Task goal:
Every line from the first in the listing below to the line containing "variable (r : Rounding)" is to be repeated exactly, and no line past it.

Exercise data:

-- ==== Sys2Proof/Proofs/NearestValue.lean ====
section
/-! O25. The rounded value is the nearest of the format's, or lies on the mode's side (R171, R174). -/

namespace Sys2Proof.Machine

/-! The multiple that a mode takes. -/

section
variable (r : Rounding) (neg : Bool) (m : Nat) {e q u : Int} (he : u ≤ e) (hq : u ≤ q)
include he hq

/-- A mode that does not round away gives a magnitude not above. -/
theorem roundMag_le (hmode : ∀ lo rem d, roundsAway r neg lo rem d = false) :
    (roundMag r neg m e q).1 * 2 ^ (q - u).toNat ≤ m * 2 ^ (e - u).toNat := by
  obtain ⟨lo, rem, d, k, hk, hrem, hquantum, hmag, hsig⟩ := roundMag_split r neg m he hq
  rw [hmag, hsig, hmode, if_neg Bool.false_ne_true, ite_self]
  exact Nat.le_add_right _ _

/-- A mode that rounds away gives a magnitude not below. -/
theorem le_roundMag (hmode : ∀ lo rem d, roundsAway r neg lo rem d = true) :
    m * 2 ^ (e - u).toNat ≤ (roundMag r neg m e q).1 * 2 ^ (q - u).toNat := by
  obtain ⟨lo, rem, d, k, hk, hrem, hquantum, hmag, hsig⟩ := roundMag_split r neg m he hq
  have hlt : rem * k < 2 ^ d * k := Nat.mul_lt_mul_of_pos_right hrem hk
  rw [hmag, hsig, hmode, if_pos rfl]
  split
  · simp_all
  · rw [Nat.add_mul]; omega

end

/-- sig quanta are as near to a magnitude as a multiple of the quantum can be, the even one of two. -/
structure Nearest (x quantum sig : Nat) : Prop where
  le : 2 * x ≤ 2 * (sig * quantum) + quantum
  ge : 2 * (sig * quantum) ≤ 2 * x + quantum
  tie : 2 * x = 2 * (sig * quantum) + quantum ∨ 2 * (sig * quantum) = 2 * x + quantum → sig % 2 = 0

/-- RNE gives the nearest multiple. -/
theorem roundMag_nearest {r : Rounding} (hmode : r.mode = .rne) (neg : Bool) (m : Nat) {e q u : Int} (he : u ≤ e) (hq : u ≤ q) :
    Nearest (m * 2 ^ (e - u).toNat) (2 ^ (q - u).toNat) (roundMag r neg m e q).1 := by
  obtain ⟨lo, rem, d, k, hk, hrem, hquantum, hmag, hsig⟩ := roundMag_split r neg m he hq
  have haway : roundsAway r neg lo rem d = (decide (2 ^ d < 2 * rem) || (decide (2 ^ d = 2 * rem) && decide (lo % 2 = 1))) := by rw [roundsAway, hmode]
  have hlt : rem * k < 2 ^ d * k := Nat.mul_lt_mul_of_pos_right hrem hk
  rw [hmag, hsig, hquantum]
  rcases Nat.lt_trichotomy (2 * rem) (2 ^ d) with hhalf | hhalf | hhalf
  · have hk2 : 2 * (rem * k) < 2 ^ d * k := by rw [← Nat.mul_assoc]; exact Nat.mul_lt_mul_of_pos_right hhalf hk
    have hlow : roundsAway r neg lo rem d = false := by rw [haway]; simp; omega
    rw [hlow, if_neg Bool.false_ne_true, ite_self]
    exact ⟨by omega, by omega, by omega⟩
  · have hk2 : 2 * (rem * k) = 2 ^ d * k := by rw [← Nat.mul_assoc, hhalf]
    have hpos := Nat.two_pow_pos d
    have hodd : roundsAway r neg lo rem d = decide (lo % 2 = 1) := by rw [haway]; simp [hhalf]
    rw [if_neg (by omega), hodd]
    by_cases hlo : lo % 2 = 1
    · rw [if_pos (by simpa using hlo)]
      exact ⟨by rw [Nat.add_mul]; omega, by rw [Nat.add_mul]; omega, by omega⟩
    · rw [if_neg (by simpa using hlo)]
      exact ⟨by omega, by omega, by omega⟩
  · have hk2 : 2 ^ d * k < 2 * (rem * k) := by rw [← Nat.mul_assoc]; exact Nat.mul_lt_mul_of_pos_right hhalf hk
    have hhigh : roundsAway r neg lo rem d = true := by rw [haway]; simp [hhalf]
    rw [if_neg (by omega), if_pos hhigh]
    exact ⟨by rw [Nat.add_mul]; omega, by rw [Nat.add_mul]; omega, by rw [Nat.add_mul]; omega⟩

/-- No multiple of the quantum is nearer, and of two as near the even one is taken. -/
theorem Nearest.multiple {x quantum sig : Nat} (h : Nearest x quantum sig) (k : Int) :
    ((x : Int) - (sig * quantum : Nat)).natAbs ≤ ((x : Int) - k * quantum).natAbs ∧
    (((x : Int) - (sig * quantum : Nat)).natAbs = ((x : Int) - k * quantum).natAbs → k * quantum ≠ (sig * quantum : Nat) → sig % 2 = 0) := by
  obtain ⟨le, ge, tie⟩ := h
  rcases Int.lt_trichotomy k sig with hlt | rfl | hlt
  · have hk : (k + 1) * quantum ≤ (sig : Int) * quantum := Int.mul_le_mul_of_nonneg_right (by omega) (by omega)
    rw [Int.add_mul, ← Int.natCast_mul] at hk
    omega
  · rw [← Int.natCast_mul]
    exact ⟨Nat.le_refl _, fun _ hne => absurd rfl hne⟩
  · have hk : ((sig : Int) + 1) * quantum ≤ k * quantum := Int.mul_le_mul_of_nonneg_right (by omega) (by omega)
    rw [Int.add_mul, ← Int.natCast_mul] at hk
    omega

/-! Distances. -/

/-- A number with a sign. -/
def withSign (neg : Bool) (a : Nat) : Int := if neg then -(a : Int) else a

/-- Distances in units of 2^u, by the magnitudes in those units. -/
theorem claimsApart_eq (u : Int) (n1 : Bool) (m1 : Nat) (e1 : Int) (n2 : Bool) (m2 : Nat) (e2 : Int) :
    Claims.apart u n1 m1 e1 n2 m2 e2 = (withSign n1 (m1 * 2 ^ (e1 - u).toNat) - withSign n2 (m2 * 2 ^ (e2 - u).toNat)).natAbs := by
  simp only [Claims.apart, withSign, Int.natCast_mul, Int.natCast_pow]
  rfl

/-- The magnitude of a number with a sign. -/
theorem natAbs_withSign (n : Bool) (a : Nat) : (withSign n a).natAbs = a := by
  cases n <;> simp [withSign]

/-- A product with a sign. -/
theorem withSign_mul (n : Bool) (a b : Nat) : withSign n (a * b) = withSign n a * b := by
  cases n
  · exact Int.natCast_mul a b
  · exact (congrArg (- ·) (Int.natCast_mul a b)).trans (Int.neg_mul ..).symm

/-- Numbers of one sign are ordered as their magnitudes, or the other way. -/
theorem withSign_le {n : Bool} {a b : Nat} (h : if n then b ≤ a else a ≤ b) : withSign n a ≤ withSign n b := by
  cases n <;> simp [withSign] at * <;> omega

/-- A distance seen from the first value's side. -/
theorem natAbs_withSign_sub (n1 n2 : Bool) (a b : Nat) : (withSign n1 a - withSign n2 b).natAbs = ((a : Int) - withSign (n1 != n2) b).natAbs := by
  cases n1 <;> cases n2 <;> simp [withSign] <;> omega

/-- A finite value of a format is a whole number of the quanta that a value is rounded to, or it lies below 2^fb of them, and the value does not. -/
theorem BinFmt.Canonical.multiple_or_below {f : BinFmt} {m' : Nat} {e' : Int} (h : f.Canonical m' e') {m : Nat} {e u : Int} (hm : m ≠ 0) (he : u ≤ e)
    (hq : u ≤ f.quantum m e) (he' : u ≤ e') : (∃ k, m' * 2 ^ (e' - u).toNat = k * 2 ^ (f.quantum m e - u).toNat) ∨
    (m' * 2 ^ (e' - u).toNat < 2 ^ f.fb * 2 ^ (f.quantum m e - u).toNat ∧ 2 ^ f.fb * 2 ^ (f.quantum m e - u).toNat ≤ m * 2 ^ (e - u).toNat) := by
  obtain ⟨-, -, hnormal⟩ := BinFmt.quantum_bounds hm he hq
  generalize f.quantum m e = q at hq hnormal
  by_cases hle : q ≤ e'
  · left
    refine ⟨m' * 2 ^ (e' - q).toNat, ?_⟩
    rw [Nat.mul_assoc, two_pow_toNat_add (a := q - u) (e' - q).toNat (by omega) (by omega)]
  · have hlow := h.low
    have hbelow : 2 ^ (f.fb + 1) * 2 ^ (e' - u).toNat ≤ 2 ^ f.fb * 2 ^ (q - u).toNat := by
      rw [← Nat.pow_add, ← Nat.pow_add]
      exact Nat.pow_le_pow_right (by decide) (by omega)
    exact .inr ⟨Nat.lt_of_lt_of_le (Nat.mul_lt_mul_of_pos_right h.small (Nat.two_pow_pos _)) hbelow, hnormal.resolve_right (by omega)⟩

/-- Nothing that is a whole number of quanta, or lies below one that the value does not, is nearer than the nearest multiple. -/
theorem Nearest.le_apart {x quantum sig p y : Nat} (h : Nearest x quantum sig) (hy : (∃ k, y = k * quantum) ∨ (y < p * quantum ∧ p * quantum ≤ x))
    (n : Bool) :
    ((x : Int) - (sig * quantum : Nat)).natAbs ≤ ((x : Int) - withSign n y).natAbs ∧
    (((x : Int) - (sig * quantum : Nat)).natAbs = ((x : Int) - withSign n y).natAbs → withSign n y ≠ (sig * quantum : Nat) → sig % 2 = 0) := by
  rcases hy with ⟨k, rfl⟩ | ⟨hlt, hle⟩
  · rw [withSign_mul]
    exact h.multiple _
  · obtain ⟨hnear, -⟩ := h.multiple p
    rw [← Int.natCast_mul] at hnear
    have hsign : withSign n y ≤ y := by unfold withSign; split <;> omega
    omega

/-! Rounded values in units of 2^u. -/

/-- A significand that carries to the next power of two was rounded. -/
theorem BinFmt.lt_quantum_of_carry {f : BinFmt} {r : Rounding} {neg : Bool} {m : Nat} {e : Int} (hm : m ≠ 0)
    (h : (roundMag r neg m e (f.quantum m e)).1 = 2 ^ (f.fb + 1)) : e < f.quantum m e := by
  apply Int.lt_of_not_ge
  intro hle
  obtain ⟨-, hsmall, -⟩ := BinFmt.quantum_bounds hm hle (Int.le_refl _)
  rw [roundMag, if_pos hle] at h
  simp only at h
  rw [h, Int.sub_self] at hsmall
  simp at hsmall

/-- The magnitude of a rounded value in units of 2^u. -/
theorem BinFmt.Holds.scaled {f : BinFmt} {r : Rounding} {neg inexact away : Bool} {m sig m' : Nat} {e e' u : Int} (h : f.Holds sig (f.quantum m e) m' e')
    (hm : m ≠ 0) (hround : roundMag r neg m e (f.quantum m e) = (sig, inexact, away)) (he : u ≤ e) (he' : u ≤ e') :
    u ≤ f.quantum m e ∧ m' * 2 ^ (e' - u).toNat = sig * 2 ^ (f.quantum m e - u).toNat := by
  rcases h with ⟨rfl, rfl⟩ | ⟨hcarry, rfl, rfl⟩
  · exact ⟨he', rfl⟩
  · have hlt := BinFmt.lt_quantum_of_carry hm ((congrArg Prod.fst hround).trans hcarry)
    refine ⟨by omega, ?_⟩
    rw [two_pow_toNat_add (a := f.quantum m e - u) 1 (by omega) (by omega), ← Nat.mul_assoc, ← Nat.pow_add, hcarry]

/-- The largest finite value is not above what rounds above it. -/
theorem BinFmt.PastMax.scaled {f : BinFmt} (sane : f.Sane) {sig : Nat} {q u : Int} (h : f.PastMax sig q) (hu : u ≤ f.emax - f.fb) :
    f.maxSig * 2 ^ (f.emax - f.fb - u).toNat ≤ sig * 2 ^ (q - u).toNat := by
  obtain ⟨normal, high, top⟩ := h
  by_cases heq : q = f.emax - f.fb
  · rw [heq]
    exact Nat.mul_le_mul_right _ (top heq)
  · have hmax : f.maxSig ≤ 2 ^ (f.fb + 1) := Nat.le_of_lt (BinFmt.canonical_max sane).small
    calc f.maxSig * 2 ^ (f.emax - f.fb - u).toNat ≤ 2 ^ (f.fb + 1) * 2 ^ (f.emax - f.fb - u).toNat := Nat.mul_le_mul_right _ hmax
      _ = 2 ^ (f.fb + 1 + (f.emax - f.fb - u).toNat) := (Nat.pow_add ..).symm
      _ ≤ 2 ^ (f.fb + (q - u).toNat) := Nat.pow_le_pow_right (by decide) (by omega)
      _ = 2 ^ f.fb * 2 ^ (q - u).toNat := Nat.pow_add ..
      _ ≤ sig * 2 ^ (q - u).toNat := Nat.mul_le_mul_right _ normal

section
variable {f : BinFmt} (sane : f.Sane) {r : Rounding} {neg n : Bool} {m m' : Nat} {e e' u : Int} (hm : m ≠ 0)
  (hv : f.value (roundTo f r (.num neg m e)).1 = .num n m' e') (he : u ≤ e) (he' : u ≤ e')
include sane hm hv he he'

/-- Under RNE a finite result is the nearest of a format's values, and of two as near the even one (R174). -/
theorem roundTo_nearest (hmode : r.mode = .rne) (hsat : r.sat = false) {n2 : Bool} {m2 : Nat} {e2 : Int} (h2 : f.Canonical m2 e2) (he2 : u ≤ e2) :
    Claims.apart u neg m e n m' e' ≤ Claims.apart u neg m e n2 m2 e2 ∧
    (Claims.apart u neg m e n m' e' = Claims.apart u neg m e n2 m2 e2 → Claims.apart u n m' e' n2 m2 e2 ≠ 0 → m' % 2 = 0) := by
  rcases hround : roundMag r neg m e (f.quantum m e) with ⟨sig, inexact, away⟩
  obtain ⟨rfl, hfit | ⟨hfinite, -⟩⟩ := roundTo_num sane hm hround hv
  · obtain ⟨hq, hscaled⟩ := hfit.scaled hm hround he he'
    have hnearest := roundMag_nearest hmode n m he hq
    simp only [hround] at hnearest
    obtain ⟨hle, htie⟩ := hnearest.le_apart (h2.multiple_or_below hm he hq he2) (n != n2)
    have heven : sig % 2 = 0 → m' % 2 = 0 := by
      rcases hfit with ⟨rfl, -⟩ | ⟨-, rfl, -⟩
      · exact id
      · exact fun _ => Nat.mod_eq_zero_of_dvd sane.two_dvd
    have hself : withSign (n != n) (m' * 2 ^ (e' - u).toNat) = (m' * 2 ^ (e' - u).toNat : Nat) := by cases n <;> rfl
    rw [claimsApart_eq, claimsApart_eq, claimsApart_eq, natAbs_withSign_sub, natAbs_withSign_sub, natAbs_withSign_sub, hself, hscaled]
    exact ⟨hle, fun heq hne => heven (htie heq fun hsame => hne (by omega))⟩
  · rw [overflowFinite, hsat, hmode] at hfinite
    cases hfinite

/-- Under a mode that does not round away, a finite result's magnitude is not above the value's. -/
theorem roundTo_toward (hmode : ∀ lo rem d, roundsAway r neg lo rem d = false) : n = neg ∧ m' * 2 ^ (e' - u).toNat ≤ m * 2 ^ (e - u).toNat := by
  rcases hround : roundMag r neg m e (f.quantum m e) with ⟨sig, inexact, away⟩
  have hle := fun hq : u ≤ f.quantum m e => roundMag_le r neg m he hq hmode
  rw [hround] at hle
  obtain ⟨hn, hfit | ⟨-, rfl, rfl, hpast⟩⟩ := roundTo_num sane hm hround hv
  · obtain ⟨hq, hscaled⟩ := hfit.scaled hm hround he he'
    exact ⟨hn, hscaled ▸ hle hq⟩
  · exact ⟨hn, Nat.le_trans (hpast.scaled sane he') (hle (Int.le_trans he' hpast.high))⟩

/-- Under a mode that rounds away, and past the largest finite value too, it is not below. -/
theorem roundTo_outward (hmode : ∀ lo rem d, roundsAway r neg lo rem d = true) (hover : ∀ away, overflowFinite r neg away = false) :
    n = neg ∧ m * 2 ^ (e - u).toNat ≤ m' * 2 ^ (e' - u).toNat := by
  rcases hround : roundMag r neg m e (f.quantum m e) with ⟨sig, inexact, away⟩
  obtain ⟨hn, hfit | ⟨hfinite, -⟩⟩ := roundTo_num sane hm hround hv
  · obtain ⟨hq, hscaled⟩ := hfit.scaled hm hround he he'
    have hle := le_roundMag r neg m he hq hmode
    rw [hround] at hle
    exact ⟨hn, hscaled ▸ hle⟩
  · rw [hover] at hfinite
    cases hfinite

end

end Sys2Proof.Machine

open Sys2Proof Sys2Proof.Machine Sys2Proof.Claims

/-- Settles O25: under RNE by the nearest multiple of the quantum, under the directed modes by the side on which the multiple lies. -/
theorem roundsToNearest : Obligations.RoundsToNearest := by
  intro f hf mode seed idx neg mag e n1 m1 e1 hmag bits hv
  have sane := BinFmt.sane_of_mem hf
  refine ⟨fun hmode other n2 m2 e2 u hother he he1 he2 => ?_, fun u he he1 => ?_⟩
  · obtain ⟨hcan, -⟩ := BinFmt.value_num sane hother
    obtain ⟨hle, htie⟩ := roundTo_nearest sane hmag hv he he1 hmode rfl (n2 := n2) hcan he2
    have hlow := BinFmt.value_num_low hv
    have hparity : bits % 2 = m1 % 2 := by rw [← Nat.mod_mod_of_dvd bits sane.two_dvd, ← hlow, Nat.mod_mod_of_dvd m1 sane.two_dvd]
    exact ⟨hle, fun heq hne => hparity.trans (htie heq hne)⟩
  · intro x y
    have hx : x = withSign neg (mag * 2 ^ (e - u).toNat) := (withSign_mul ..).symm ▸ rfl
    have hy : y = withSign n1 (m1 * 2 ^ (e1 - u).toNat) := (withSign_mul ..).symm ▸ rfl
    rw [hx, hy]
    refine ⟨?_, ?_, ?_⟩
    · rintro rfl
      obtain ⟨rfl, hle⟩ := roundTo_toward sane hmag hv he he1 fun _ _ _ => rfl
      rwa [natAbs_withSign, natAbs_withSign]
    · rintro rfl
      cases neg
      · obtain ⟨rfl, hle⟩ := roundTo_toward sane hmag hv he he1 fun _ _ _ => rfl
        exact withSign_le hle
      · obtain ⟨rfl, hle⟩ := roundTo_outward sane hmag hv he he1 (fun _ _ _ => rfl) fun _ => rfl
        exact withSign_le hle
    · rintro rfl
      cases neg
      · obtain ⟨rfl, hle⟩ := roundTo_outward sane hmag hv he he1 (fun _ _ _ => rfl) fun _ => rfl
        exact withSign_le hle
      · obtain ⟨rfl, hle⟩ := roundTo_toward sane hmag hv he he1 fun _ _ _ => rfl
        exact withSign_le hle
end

Written solution:
-- ==== Sys2Proof/Proofs/NearestValue.lean ====
section
/-! O25. The rounded value is the nearest of the format's, or lies on the mode's side (R171, R174). -/

namespace Sys2Proof.Machine

/-! The multiple that a mode takes. -/

section
variable (r : Rounding) (neg : Bool) (m : Nat) {e q u : Int} (he : u ≤ e) (hq : u ≤ q)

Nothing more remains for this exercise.